-- ==== Sys2Proof/Laws/OnlyPorts.lean ====
section
/-! SUPPORT. Which fields of State each operation of Machine/Ports.lean writes. -/
set_option Elab.async false
set_option linter.unusedTactic false
set_option linter.unreachableTactic false
namespace Sys2Proof.Machine

/-- What `State.sendPosted` writes. -/
theorem State.sendPosted_only (s : State) (x1 : ℕ) (w : Posted) (h : Held) :
    OnlyChanges (.only [.mgmt, .log, .irq, .cores, .ports, .root]) s (State.sendPosted s x1 w h) := by
  unfold State.sendPosted
  repeat' (first
    | with_reducible exact .refl _
    | ((with_reducible apply Fields.is); exact rfl)
    | ((with_reducible apply State.is); (try clear_value *); exact rfl)
    | split
    | with_reducible apply OnlyChanges.step _ (State.updPort_only ..)
    | with_reducible apply OnlyChanges.step _ (State.logPortEv_only ..)
    | extract_lets
    | fail_if_no_progress with_reducible apply OnlyChanges.lit)

/-- What `State.aperture` writes. -/
theorem State.aperture_only {F : Fields} (h0 : Fields.sub (.only [.answer, .mgmt, .log, .irq, .cores, .ports, .root])
    F = true) (s : State) (c : ℕ) (x2 : ℕ) (off : ℕ) (log2 : ℕ) (v : ℕ) (deny : Answer) (ignored : Answer) (f : State
    → ℕ → State) (hf : ∀ t y0, OnlyChanges F t (f t y0)) :
    OnlyChanges F s (State.aperture s c x2 off log2 v deny ignored f) := by
  unfold State.aperture
  repeat' (first
    | exact h0
    | exact Fields.sub_trans rfl h0
    | with_reducible exact .refl _
    | ((with_reducible apply Fields.is); exact rfl)
    | ((with_reducible apply State.is); (try clear_value *); exact rfl)
    | split
    | with_reducible apply OnlyChanges.stepIn h0 _ (State.say_only ..)
    | with_reducible apply OnlyChanges.stepIn h0 _ (logAccessError_only ..)
    | with_reducible apply OnlyChanges.trans _ (hf ..)
    | extract_lets
    | fail_if_no_progress with_reducible apply OnlyChanges.litIn h0)

/-- What `execApertureRead` writes. -/
theorem execApertureRead_only (c : Fin 96) (x1 : Fin 4) (off : BitVec 37) (log2Size : BitVec 2) (s : State) :
    Result.Only (.only [.free, .answer, .mgmt, .log, .irq, .cores, .ports, .root]) s (execApertureRead c x1 off
    log2Size s) := by
  unfold execApertureRead
  repeat' (first
    | with_reducible exact .refl _
    | ((with_reducible apply Fields.is); exact rfl)
    | ((with_reducible apply State.is); (try clear_value *); exact rfl)
    | with_reducible refine act_only rfl _ ?_
    | split
    | intro _
    | with_reducible apply OnlyChanges.trans _ (State.aperture_only _ ..)
    | with_reducible apply OnlyChanges.step _ (State.draw_only ..)
    | with_reducible apply OnlyChanges.step _ (State.say_only ..)
    | with_reducible apply OnlyChanges.step _ (State.updPort_only ..)
    | with_reducible apply OnlyChanges.step _ (State.logPortEv_only ..)
    | with_reducible refine .fst ‹_› ?_
    | extract_lets
    | fail_if_no_progress with_reducible apply OnlyChanges.lit)

/-- What `execApertureWrite` writes. -/
theorem execApertureWrite_only (c : Fin 96) (x1 : Fin 4) (off : BitVec 37) (log2Size : BitVec 2) (v : BitVec 64) (s :
    State) :
    Result.Only (.only [.answer, .mgmt, .log, .irq, .cores, .ports, .root]) s (execApertureWrite c x1 off log2Size v
    s) := by
  unfold execApertureWrite
  repeat' (first
    | with_reducible exact .refl _
    | ((with_reducible apply Fields.is); exact rfl)
    | ((with_reducible apply State.is); (try clear_value *); exact rfl)
    | with_reducible refine act_only rfl _ ?_
    | split
    | intro _
    | with_reducible apply OnlyChanges.trans _ (State.aperture_only _ ..)
    | with_reducible apply OnlyChanges.step _ (State.say_only ..)
    | with_reducible apply OnlyChanges.step _ (State.sendPosted_only ..)
    | fail_if_no_progress with_reducible apply OnlyChanges.lit)

/-- What `State.endRead` writes. -/
theorem State.endRead_only {F : Fields} (h0 : Fields.sub (.only [.ports]) F = true) (s : State) (x1 : ℕ) (tag : ℕ) (f
    : State → AperRead → State) (hf : ∀ t y0, OnlyChanges F t (f t y0)) :
    OnlyChanges F s (State.endRead s x1 tag f) := by
  unfold State.endRead
  repeat' (first
    | exact h0
    | exact Fields.sub_trans rfl h0
    | with_reducible exact .refl _
    | ((with_reducible apply Fields.is); exact rfl)
    | ((with_reducible apply State.is); (try clear_value *); exact rfl)
    | split
    | with_reducible apply OnlyChanges.stepIn h0 _ (State.updPort_only ..)
    | with_reducible apply OnlyChanges.trans _ (hf ..)
    | fail_if_no_progress with_reducible apply OnlyChanges.litIn h0)

/-- What `State.readFails` writes. -/
theorem State.readFails_only (s : State) (x1 : ℕ) (cause : ℕ) (a : AperRead) :
    OnlyChanges (.only [.answer, .mgmt, .log, .irq, .cores, .ports, .root]) s (State.readFails s x1 cause a) := by
  unfold State.readFails
  repeat' (first
    | with_reducible exact .refl _
    | ((with_reducible apply Fields.is); exact rfl)
    | ((with_reducible apply State.is); (try clear_value *); exact rfl)
    | with_reducible apply OnlyChanges.step _ (State.say_only ..)
    | with_reducible apply OnlyChanges.step _ (State.logPortEv_only ..)
    | fail_if_no_progress with_reducible apply OnlyChanges.lit)

/-- What `execInboundCompletion` writes. -/
theorem execInboundCompletion_only (x0 : Fin 4) (tag : ℕ) (status : CplStatus) (v : BitVec 64) (s : State) :
    Result.Only (.only [.answer, .mgmt, .log, .irq, .cores, .ports, .root]) s (execInboundCompletion x0 tag status v
    s) := by
  unfold execInboundCompletion
  repeat' (first
    | with_reducible exact .refl _
    | ((with_reducible apply Fields.is); exact rfl)
    | ((with_reducible apply State.is); (try clear_value *); exact rfl)
    | with_reducible refine act_only rfl _ ?_
    | split
    | intro _
    | with_reducible apply OnlyChanges.trans _ (State.endRead_only _ ..)
    | with_reducible apply OnlyChanges.step _ (State.say_only ..)
    | with_reducible apply OnlyChanges.step _ (State.readFails_only ..)
    | fail_if_no_progress with_reducible apply OnlyChanges.lit)

/-- What `execCplTimeout` writes. -/
theorem execCplTimeout_only (x0 : Fin 4) (tag : ℕ) (s : State) :
    Result.Only (.only [.answer, .mgmt, .log, .irq, .cores, .ports, .root]) s (execCplTimeout x0 tag s) := by
  unfold execCplTimeout
  repeat' (first
    | with_reducible exact .refl _
    | ((with_reducible apply Fields.is); exact rfl)
    | ((with_reducible apply State.is); (try clear_value *); exact rfl)
    | with_reducible refine act_only rfl _ ?_
    | intro _
    | with_reducible apply OnlyChanges.trans _ (State.endRead_only _ ..)
    | with_reducible apply OnlyChanges.step _ (State.readFails_only ..)
    | with_reducible apply OnlyChanges.step _ (State.updPort_only ..)
    | fail_if_no_progress with_reducible apply OnlyChanges.lit)

/-- What `execAckDllp` writes. -/
theorem execAckDllp_only (x0 : Fin 4) (n : ℕ) (s : State) :
    Result.Only (.only [.answer, .ports]) s (execAckDllp x0 n s) := by
  unfold execAckDllp
  repeat' (first
    | with_reducible exact .refl _
    | ((with_reducible apply Fields.is); exact rfl)
    | ((with_reducible apply State.is); (try clear_value *); exact rfl)
    | with_reducible refine act_only rfl _ ?_
    | split
    | intro _
    | with_reducible apply OnlyChanges.step _ (State.updPort_only ..)
    | fail_if_no_progress with_reducible apply OnlyChanges.lit)

/-- What `State.setEip` writes. -/
theorem State.setEip_only (s : State) (c : ℕ) (file : ℕ) (id : ℕ) :
    OnlyChanges (.only [.cores]) s (State.setEip s c file id) := by
  unfold State.setEip
  repeat' (first
    | with_reducible exact .refl _
    | ((with_reducible apply Fields.is); exact rfl)
    | ((with_reducible apply State.is); (try clear_value *); exact rfl)
    | split
    | extract_lets
    | fail_if_no_progress with_reducible apply OnlyChanges.lit)

/-- What `State.refuseInbound` writes. -/
theorem State.refuseInbound_only (s : State) (x1 : ℕ) (rid : ℕ) (addr : ℕ) :
    OnlyChanges (.only [.mgmt, .log, .irq, .cores, .ports, .root]) s (State.refuseInbound s x1 rid addr) := by
  unfold State.refuseInbound
  repeat' (first
    | with_reducible exact .refl _
    | ((with_reducible apply Fields.is); exact rfl)
    | ((with_reducible apply State.is); (try clear_value *); exact rfl)
    | with_reducible apply OnlyChanges.step _ (State.logPortEv_only ..)
    | with_reducible apply OnlyChanges.step _ (State.updPort_only ..)
    | fail_if_no_progress with_reducible apply OnlyChanges.lit)

/-- What `State.granted` writes. -/
theorem State.granted_only (s : State) (ag : ℕ) (a : ℕ) (n : ℕ) :
    OnlyChanges (.only [.free, .answer, .mgmt, .log, .irq, .cores, .mem, .coh, .clusters, .tdCaches, .ranges,
    .zeroFill, .ports, .root, .recov]) s (State.granted s ag a n).1 := by
  unfold State.granted
  repeat' (first
    | with_reducible exact .refl _
    | ((with_reducible apply Fields.is); exact rfl)
    | ((with_reducible apply State.is); (try clear_value *); exact rfl)
    | split
    | intro _
    | with_reducible refine .step ?_ (State.hostGranule_only _ _ _ _ _ (.inl ‹_›)) ?_
    | with_reducible refine .step ?_ (State.hostGranule_only _ _ _ _ _ (.inr (.inl ‹_›))) ?_
    | with_reducible refine .step ?_ (State.hostGranule_only _ _ _ _ _ (.inr (.inr ‹_›))) ?_
    | with_reducible apply OnlyChanges.trans _ (OnlyChanges.foldl_fst _ _ _)
    | fail_if_no_progress with_reducible apply OnlyChanges.lit)

/-- What `State.grantedRead` writes. -/
theorem State.grantedRead_only (s : State) (ag : ℕ) (a : ℕ) (n : ℕ) :
    OnlyChanges (.only [.free, .answer, .mgmt, .log, .irq, .cores, .mem, .coh, .clusters, .tdCaches, .ranges,
    .zeroFill, .ports, .root, .recov]) s (State.grantedRead s ag a n).1 := by
  unfold State.grantedRead
  repeat' (first
    | with_reducible exact .refl _
    | ((with_reducible apply Fields.is); exact rfl)
    | ((with_reducible apply State.is); (try clear_value *); exact rfl)
    | split
    | with_reducible apply OnlyChanges.step _ (State.granted_only ..)
    | with_reducible apply OnlyChanges.step _ (State.ncRead_only ..)
    | with_reducible refine .fst ‹_› ?_
    | fail_if_no_progress with_reducible apply OnlyChanges.lit)

/-- What `State.peerWriteLine` writes. -/
theorem State.peerWriteLine_only (s : State) (x1 : ℕ) (rid : ℕ) (relaxed : Bool) (idBased : Bool) (l : ℕ) (bs : List
    (Option Byte)) :
    OnlyChanges (.only [.free, .answer, .mgmt, .log, .irq, .cores, .mem, .coh, .clusters, .tdCaches, .ranges,
    .zeroFill, .ports, .root, .recov]) s (State.peerWriteLine s x1 rid relaxed idBased l bs) := by
  unfold State.peerWriteLine
  repeat' (first
    | with_reducible exact .refl _
    | ((with_reducible apply Fields.is); exact rfl)
    | ((with_reducible apply State.is); (try clear_value *); exact rfl)
    | with_reducible assumption
    | split
    | intro _
    | with_reducible apply OnlyChanges.step _ (State.updPort_only ..)
    | with_reducible apply OnlyChanges.step _ (State.bezel_only ..)
    | with_reducible apply OnlyChanges.step _ (State.ncWriteLine_only ..)
    | with_reducible apply OnlyChanges.trans _ (OnlyChanges.forEach _ _ _)
    | with_reducible apply OnlyChanges.trans _ (OnlyChanges.foldl _ _ _)
    | with_reducible apply OnlyChanges.trans _ (OnlyChanges.foldl_fst _ _ _)
    | extract_lets
    | fail_if_no_progress with_reducible apply OnlyChanges.lit
    | dsimp +zetaDelta only)

/-- What `execInboundMemRead` writes. -/
theorem execInboundMemRead_only (x0 : Fin 4) (addr : BitVec 64) (n : BitVec 13) (rid : BitVec 16) (s : State) :
    Result.Only (.only [.free, .answer, .mgmt, .log, .irq, .cores, .mem, .coh, .clusters, .tdCaches, .ranges,
    .zeroFill, .ports, .root, .recov]) s (execInboundMemRead x0 addr n rid s) := by
  unfold execInboundMemRead
  repeat' (first
    | with_reducible exact .refl _
    | ((with_reducible apply Fields.is); exact rfl)
    | ((with_reducible apply State.is); (try clear_value *); exact rfl)
    | with_reducible assumption
    | with_reducible exact .next (.refl _)
    | with_reducible refine act_only rfl _ ?_
    | with_reducible refine .next ?_
    | split
    | intro _
    | with_reducible apply OnlyChanges.step _ (State.say_only ..)
    | with_reducible apply OnlyChanges.step _ (State.refuseInbound_only ..)
    | with_reducible apply OnlyChanges.step _ (State.bezel_only ..)
    | with_reducible apply OnlyChanges.trans _ (State.unstuck_only _ ..)
    | with_reducible apply OnlyChanges.step _ (State.grantedRead_only ..)
    | with_reducible apply OnlyChanges.trans _ (OnlyChanges.forEach _ _ _)
    | with_reducible apply OnlyChanges.trans _ (OnlyChanges.foldl _ _ _)
    | with_reducible apply OnlyChanges.trans _ (OnlyChanges.foldl_fst _ _ _)
    | with_reducible refine .fst ‹_› ?_
    | extract_lets
    | fail_if_no_progress with_reducible apply OnlyChanges.lit
    | dsimp +zetaDelta only)

/-- What `State.refusePeer` writes. -/
theorem State.refusePeer_only (s : State) (x1 : ℕ) (rid : ℕ) (addr : ℕ) :
    OnlyChanges (.only [.mgmt, .log, .irq, .cores, .ports, .root]) s (State.refusePeer s x1 rid addr) := by
  unfold State.refusePeer
  repeat' (first
    | with_reducible exact .refl _
    | ((with_reducible apply Fields.is); exact rfl)
    | ((with_reducible apply State.is); (try clear_value *); exact rfl)
    | with_reducible apply OnlyChanges.step _ (State.logPortEv_only ..)
    | with_reducible apply OnlyChanges.step _ (State.updPort_only ..)
    | fail_if_no_progress with_reducible apply OnlyChanges.lit)

/-- What `State.settleRange` writes. -/
theorem State.settleRange_only (s : State) (a : ℕ) (n : ℕ) :
    OnlyChanges (.only [.free, .answer, .mgmt, .log, .irq, .cores, .mem, .coh, .clusters, .tdCaches, .ranges,
    .zeroFill, .ports, .root, .recov]) s (State.settleRange s a n) := by
  unfold State.settleRange
  repeat' (first
    | with_reducible exact .refl _
    | ((with_reducible apply Fields.is); exact rfl)
    | ((with_reducible apply State.is); (try clear_value *); exact rfl)
    | split
    | intro _
    | with_reducible apply OnlyChanges.step _ (State.settleNow_only ..)
    | with_reducible apply OnlyChanges.trans _ (OnlyChanges.forEach _ _ _)
    | fail_if_no_progress with_reducible apply OnlyChanges.lit)

/-- What `State.ncWriteMasked` writes. -/
theorem State.ncWriteMasked_only (s : State) (a : ℕ) (bs : List (Option Byte)) :
    OnlyChanges (.only [.free, .answer, .mgmt, .log, .irq, .cores, .mem, .coh, .clusters, .tdCaches, .ranges,
    .zeroFill, .ports, .root, .recov]) s (State.ncWriteMasked s a bs) := by
  unfold State.ncWriteMasked
  repeat' (first
    | with_reducible exact .refl _
    | ((with_reducible apply Fields.is); exact rfl)
    | ((with_reducible apply State.is); (try clear_value *); exact rfl)
    | intro _
    | with_reducible apply OnlyChanges.step _ (State.ncWriteLine_only ..)
    | with_reducible apply OnlyChanges.trans _ (OnlyChanges.forEach _ _ _)
    | fail_if_no_progress with_reducible apply OnlyChanges.lit)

--- ABOUT THIS EXERCISE ---
Filter the listing for the word "idBased" and copy every line that holds it.

--- COMPLETED TASK ---
theorem State.peerWriteLine_only (s : State) (x1 : ℕ) (rid : ℕ) (relaxed : Bool) (idBased : Bool) (l : ℕ) (bs : List
    .zeroFill, .ports, .root, .recov]) s (State.peerWriteLine s x1 rid relaxed idBased l bs) := by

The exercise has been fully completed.